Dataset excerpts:
/-- A trigger source that fires while it is enabled, with the event bit that Table 18-4 names for its unit set, and while the recorder
takes triggers joins the queue with the time it fired at (R362, R364); one that is not enabled, or whose event bit is 0, does
nothing; one that cannot be taken is lost and counted.

The monitors (R370, R371): READ_MONITOR answers MIN, MAX and SAMPLES and, where DST is not 0, writes the channel's 256
bytes there; CONFIG_MONITOR writes CFG and LIMIT of a channel and resets its statistics, with CLEAR_ONLY only the latter;
CLEAR_ONLY is that second form; MONITOR_SAMPLE gives a source's value to every channel that watches it, and a junction
temperature is kept for its sensor. -/
def Obligations.TriggersAndMonitorsComplete : Prop :=
  -- Triggers queue
  (∀ (source : BitVec 6) (unit : BitVec 16) (s : State), let d := s.dev
    (bit (d.getF fREC_TRIG_EN_EN []) source.toNat = false ∨ d.eventBit source.toNat unit.toNat = false →
      Runs (.recorderTrigger source unit) s d) ∧
    (bit (d.getF fREC_TRIG_EN_EN []) source.toNat = true → d.eventBit source.toNat unit.toNat = true →
      (d.flag fREC_CTL_PAUSE [] = false → d.recFull = false → d.recorder.queue.length < 64 →
        Runs (.recorderTrigger source unit) s { d with recorder := { d.recorder with
          queue := d.recorder.queue ++ [⟨source.toNat, unit.toNat, d.sched.tc⟩] } }) ∧
      (d.flag fREC_CTL_PAUSE [] = true ∨ d.recFull = true ∨ 64 ≤ d.recorder.queue.length →
        Completes (.recorderTrigger source unit) s fun t => t.recorder.queue = d.recorder.queue ∧ t.recorder.lost = true ∧
          (t.word .rREC_LOST_CNT []).toNat = ((d.word .rREC_LOST_CNT []).toNat % 2 ^ 48 + 1) % 2 ^ 48))) ∧
  -- Monitors complete
  ((∀ h (c : Byte), c.toNat < 64 → Answers (.readMonitor h c 0) 0x34 h (fun _ => True) .ok
    (fun d => d.getF fMON_MINMAX_MIN [c.toNat] + d.getF fMON_MINMAX_MAX [c.toNat] * 2 ^ 32
      + d.getF fMON_SAMPLES_COUNT [c.toNat] * 2 ^ 64) id) ∧
  (∀ h (c : Byte) (dst : Word), c.toNat < 64 → dst ≠ 0 → ∀ s, s.dev.Accepts 0x34 h → s.dev.seen.windowDest h.src dst.toNat 256 →
    Runs (.readMonitor h c dst) s
      ((s.dev.seen.writeDest dst.toNat (s.dev.seen.monitorBlock c.toNat)).complete (s.dev.owed 0x34 h) .ok
        (s.dev.seen.getF fMON_MINMAX_MIN [c.toNat] + s.dev.seen.getF fMON_MINMAX_MAX [c.toNat] * 2 ^ 32
          + s.dev.seen.getF fMON_SAMPLES_COUNT [c.toNat] * 2 ^ 64))) ∧
  (∀ h (c : Byte) (cfg : Word) (limit : BitVec 32), c.toNat < 64 →
    bits cfg.toNat 55 48 ≠ 0 → bits cfg.toNat 55 48 ≤ 12 → monitorUnitOk (bits cfg.toNat 55 48) (bits cfg.toNat 47 40) = true →
    bits cfg.toNat 36 32 ≤ 24 → bits cfg.toNat 60 56 = 0 → bits cfg.toNat 39 37 = 0 →
    Answers (.configMonitor h c 0 cfg limit) 0x35 h (fun _ => True) .ok (fun _ => 0) (fun d =>
      ((d.setWord .rMON_CFG [c.toNat] cfg).setWord .rMON_LIMIT [c.toNat] (BitVec.ofNat 64 limit.toNat)).clearMonitor c.toNat)) ∧
  (∀ h (c : Byte) cfg limit, c.toNat < 64 →
    Answers (.configMonitor h c 1 cfg limit) 0x35 h (fun _ => True) .ok (fun _ => 0) (fun d => d.clearMonitor c.toNat)) ∧
  (∀ h (c : Byte), c.toNat < 64 →
    Answers (.clearOnly h c) 0x35 h (fun _ => True) .ok (fun _ => 0) (fun d => d.clearMonitor c.toNat)) ∧
  (∀ (source unit : Byte) (v : BitVec 64) (s : State), source ≠ 8 →
    Runs (.monitorSample source unit v) s (s.dev.sample source.toNat unit.toNat (signed 64 v.toNat))) ∧
  (∀ (unit : Byte) (v : BitVec 64) (s : State), unit.toNat < 16 →
    Completes (.monitorSample 8 unit v) s fun t =>
      Tab.find t.clocks.temps unit.toNat = some (signed 64 v.toNat) ∧
      (∀ k, k ≠ unit.toNat → Tab.find t.clocks.temps k = Tab.find s.dev.clocks.temps k)))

# TASK INSTRUCTIONS
Please reproduce exactly the lines from the first one of the records above through the line containing "Completes (.recorderTrigger source", both included, and nothing else.

# RESPONSE AREA
/-- A trigger source that fires while it is enabled, with the event bit that Table 18-4 names for its unit set, and while the recorder
takes triggers joins the queue with the time it fired at (R362, R364); one that is not enabled, or whose event bit is 0, does
nothing; one that cannot be taken is lost and counted.

The monitors (R370, R371): READ_MONITOR answers MIN, MAX and SAMPLES and, where DST is not 0, writes the channel's 256
bytes there; CONFIG_MONITOR writes CFG and LIMIT of a channel and resets its statistics, with CLEAR_ONLY only the latter;
CLEAR_ONLY is that second form; MONITOR_SAMPLE gives a source's value to every channel that watches it, and a junction
temperature is kept for its sensor. -/
def Obligations.TriggersAndMonitorsComplete : Prop :=
  -- Triggers queue
  (∀ (source : BitVec 6) (unit : BitVec 16) (s : State), let d := s.dev
    (bit (d.getF fREC_TRIG_EN_EN []) source.toNat = false ∨ d.eventBit source.toNat unit.toNat = false →
      Runs (.recorderTrigger source unit) s d) ∧
    (bit (d.getF fREC_TRIG_EN_EN []) source.toNat = true → d.eventBit source.toNat unit.toNat = true →
      (d.flag fREC_CTL_PAUSE [] = false → d.recFull = false → d.recorder.queue.length < 64 →
        Runs (.recorderTrigger source unit) s { d with recorder := { d.recorder with
          queue := d.recorder.queue ++ [⟨source.toNat, unit.toNat, d.sched.tc⟩] } }) ∧
      (d.flag fREC_CTL_PAUSE [] = true ∨ d.recFull = true ∨ 64 ≤ d.recorder.queue.length →
        Completes (.recorderTrigger source unit) s fun t => t.recorder.queue = d.recorder.queue ∧ t.recorder.lost = true ∧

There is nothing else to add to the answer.